▶ Work instruction
Search the records for lines with the word "decide" and copy each match.
*** Block opens ***
/-- Extending puts words in front and keeps the earlier ones. -/
theorem extendSchedule_drop (v : Variant) (n k : Nat) (l : List (Word v)) :
    (extendSchedule v (n + k) l).drop k = extendSchedule v n l := by
  induction k with
  | zero => rfl
  | succ k ih => rw [← Nat.add_assoc, extendSchedule_succ, List.drop_succ_cons, ih]

section
variable {v : Variant} {m : List (Word v)} (hm : m.length = 16)
include hm

theorem expand_length : (expand v m).length = rounds v := by
  rw [expand, List.length_reverse, extendSchedule_length, List.length_reverse, hm, Nat.sub_add_cancel (rounds_ge v)]

/-- The word at index `k` after `n` extensions, the newest first, is `W[15 + n - k]` of the whole schedule. -/
theorem expand_getD {n k : Nat} (hn : 16 + n ≤ rounds v) (hk : k < 16 + n) :
    (expand v m).getD (15 + n - k) 0 = (extendSchedule v n m.reverse).getD k 0 := by
  have hsplit : rounds v - 16 = n + (rounds v - 16 - n) := by omega
  have hlen : (extendSchedule v (rounds v - 16) m.reverse).length = rounds v := by
    rw [← List.length_reverse]
    exact expand_length hm
  rw [← extendSchedule_drop v n (rounds v - 16 - n), ← hsplit, expand, List.getD_eq_getElem?_getD,
    List.getD_eq_getElem?_getD, List.getElem?_drop, List.getElem?_reverse (by omega), hlen]
  congr 2
  omega

theorem expand_recurrence {t : Nat} (ht : 16 ≤ t) (htR : t < rounds v) :
    (expand v m).getD t 0 =
      (expand v m).getD (t - 16) 0 + smallSigma0 v ((expand v m).getD (t - 15) 0) + (expand v m).getD (t - 7) 0 +
        smallSigma1 v ((expand v m).getD (t - 2) 0) := by
  obtain ⟨n, rfl⟩ := Nat.exists_eq_add_of_le ht
  have hback (k : Nat) (hk : k < 16) :
      (expand v m).getD (16 + n - (k + 1)) 0 = (extendSchedule v n m.reverse).getD k 0 := by
    rw [← expand_getD hm htR.le (by omega)]
    congr 1
    omega
  calc (expand v m).getD (16 + n) 0
      = (extendSchedule v (n + 1) m.reverse).getD 0 0 := by
        rw [← expand_getD hm htR (Nat.succ_pos _)]
        congr 1
        omega
    _ = nextScheduleWord v (extendSchedule v n m.reverse) := by rw [extendSchedule_succ, List.getD_cons_zero]
    _ = _ := by
        rw [nextScheduleWord, hback 15 (by decide), hback 14 (by decide), hback 6 (by decide), hback 1 (by decide)]

end

/-- Settles O51: word `t` is `nextScheduleWord` of the words after `t - 16` extensions, which the schedule keeps. -/
theorem scheduleFollowsTheRecurrence : Obligations.ScheduleFollowsTheRecurrence := fun v m hm => by
  rw [← rounds_eq]
  exact ⟨expand_length hm, fun _ => expand_recurrence hm⟩

end Sys2Proof.Machine
end

section
/-! PAD (43_padding.md R170-R177): the length field is the counter in `L` bytes, and the blocks are the pending bytes
behind which `zeroFill` zeros and the length field follow the marker. -/

namespace Sys2Proof.Machine

/-! ### The length field -/

/-- The leading `m` bytes of `BE_(m+n)` hold what the last `n` leave over. -/
theorem toBE_add (m n v : Nat) : toBE (m + n) v = toBE m (v / 2 ^ (8 * n)) ++ toBE n v := by
  induction n generalizing v with
  | zero => simp [toBE]
  | succ n ih =>
    have hdiv : v / 256 / 2 ^ (8 * n) = v / 2 ^ (8 * (n + 1)) := by
      rw [Nat.div_div_eq_div_mul, show 256 * 2 ^ (8 * n) = 2 ^ (8 * (n + 1)) by ring]
    rw [← Nat.add_assoc, toBE_succ, ih, toBE_succ n v, hdiv, List.append_assoc]

theorem toBE_zero_right (n : Nat) : toBE n 0 = zeros n := by
  induction n with
  | zero => rfl
  | succ n ih => rw [toBE_succ, Nat.zero_div, ih, zeros, zeros, List.replicate_succ']

@[simp] theorem lengthField_length (v : Variant) (c : BitVec 64) : (lengthField v c).length = lengthBytes v :=
  toBE_length _ _

theorem lengthField_sha256 (c : BitVec 64) : lengthField .sha256 c = toBE 8 c.toNat := rfl

/-- R172: the counter has 64 bits, so the upper 8 of the 16 bytes are zero. -/
theorem lengthField_sha512 (c : BitVec 64) : lengthField .sha512 c = zeros 8 ++ toBE 8 c.toNat := by
  have hupper : c.toNat / 2 ^ (8 * 8) = 0 := Nat.div_eq_of_lt c.isLt
  calc lengthField .sha512 c
      = toBE 8 (c.toNat / 2 ^ (8 * 8)) ++ toBE 8 c.toNat := toBE_add 8 8 c.toNat
    _ = zeros 8 ++ toBE 8 c.toNat := by rw [hupper, toBE_zero_right]

theorem lengthBytes_ge (v : Variant) : 8 ≤ lengthBytes v := by cases v <;> decide

theorem fromBE_lengthField (v : Variant) (c : BitVec 64) : fromBE (lengthField v c) = c.toNat :=
  fromBE_toBE_of_lt (c.isLt.trans_le (Nat.pow_le_pow_right (by decide) (Nat.mul_le_mul_left 8 (lengthBytes_ge v))))

/-- Settles O43: the field is `BE_L` of the counter, whose `L - 8` leading bytes are zero. -/
theorem lengthFieldIsTheBigEndianCount : Obligations.LengthFieldIsTheBigEndianCount := fun c =>
  ⟨lengthField_sha256 c, lengthField_sha512 c, fun v => ⟨lengthField_length v c, fromBE_lengthField v c⟩⟩

/-! ### The blocks -/

theorem zeros_add (m n : Nat) : zeros (m + n) = zeros m ++ zeros n :=
  List.replicate_add m n _

theorem zeroFill_lt (v : Variant) (n : Nat) : zeroFill v n < blockBytes v := Nat.mod_lt _ (blockBytes_pos v)

section
variable {v : Variant} {buf : List Byte} (c : BitVec 64)

theorem pad_of_lt (h : buf.length < blockBytes v - lengthBytes v) :
    pad v buf c = [buf ++ [marker] ++ zeros (blockBytes v - lengthBytes v - buf.length - 1) ++ lengthField v c] :=
  if_pos h

theorem pad_of_not_lt (h : ¬ buf.length < blockBytes v - lengthBytes v) :
    pad v buf c = [buf ++ [marker] ++ zeros (blockBytes v - buf.length - 1),
      zeros (blockBytes v - lengthBytes v) ++ lengthField v c] :=
  if_neg h

/-- The counts of R173 and R175. -/
theorem pad_length : (pad v buf c).length = if buf.length < blockBytes v - lengthBytes v then 1 else 2 := by
  split
  next h => rw [pad_of_lt c h, List.length_singleton]
  next h => rw [pad_of_not_lt c h, List.length_cons, List.length_singleton]

variable (hbuf : buf.length < blockBytes v)
include hbuf

theorem length_of_mem_pad {b : List Byte} (hb : b ∈ pad v buf c) : b.length = blockBytes v := by
  have hL := lengthBytes_lt_blockBytes v
  by_cases h : buf.length < blockBytes v - lengthBytes v
  · rw [pad_of_lt c h, List.mem_singleton] at hb
    simp only [hb, List.length_append, List.length_singleton, zeros_length, lengthField_length]
    omega
  · rw [pad_of_not_lt c h, List.mem_pair] at hb
    obtain rfl | rfl := hb
    · simp only [List.length_append, List.length_singleton, zeros_length]
      omega
    · simp only [List.length_append, zeros_length, lengthField_length]
      omega

/-- The blocks put together: the zeros run to the length field, in this block or through the next one. -/
theorem pad_flatten :
    (pad v buf c).flatten = buf ++ [marker] ++ zeros (zeroFill v buf.length) ++ lengthField v c := by
  have hmod : buf.length % blockBytes v = buf.length := Nat.mod_eq_of_lt hbuf
  by_cases h : buf.length < blockBytes v - lengthBytes v
  · rw [pad_of_lt c h, zeroFill_of_lt (hmod.symm ▸ h), hmod, List.flatten_singleton]
  · rw [pad_of_not_lt c h, zeroFill_of_le (hmod.symm ▸ h), hmod, zeros_add]
    simp

end

/-- Settles O42: the zeros between marker and length field are the `zeroFill` of the pending bytes. -/
theorem paddedBlocksAreWhole : Obligations.PaddedBlocksAreWhole := by
  intro v buf c hbuf
  have hz := zeroFill_lt v buf.length
  exact ⟨fun b => length_of_mem_pad c hbuf, pad_length c, zeroFill v buf.length, pad_flatten c hbuf,
    by omega, by omega⟩

end Sys2Proof.Machine
end

section
/-! The commands one case at a time (44_commands.md R200-R207): what each answers in each state of the core, its response
with the status word as a number, and EXECUTE over them. -/

namespace Sys2Proof.Machine

/-! ### Each command in each state -/

section
variable {s : State}

/-- R304 for the commands that Faulted ignores. -/
theorem exec_of_faulted (h : s.st = .faulted) {i : Instr} (hinit : ∀ v, i ≠ .init v) (hstatus : i ≠ .status) :
    exec i s = respond [] s := by
  cases i with
  | init v => exact absurd rfl (hinit v)
  | update p => simp [exec, execUpdate, h, ignoreCommand]
  | finalize => simp [exec, execFinalize, h, ignoreCommand]
  | readDigest => simp [exec, execReadDigest, h, ignoreCommand]
  | status => exact absurd rfl hstatus

theorem exec_update_of_idle (p : List Byte) (h : s.st = .idle) :
    exec (.update p) s = raiseFault .notInitialised s := by simp [exec, execUpdate, h]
*** Block closes ***
▶ Result below
        rw [nextScheduleWord, hback 15 (by decide), hback 14 (by decide), hback 6 (by decide), hback 1 (by decide)]
theorem lengthBytes_ge (v : Variant) : 8 ≤ lengthBytes v := by cases v <;> decide
  fromBE_toBE_of_lt (c.isLt.trans_le (Nat.pow_le_pow_right (by decide) (Nat.mul_le_mul_left 8 (lengthBytes_ge v))))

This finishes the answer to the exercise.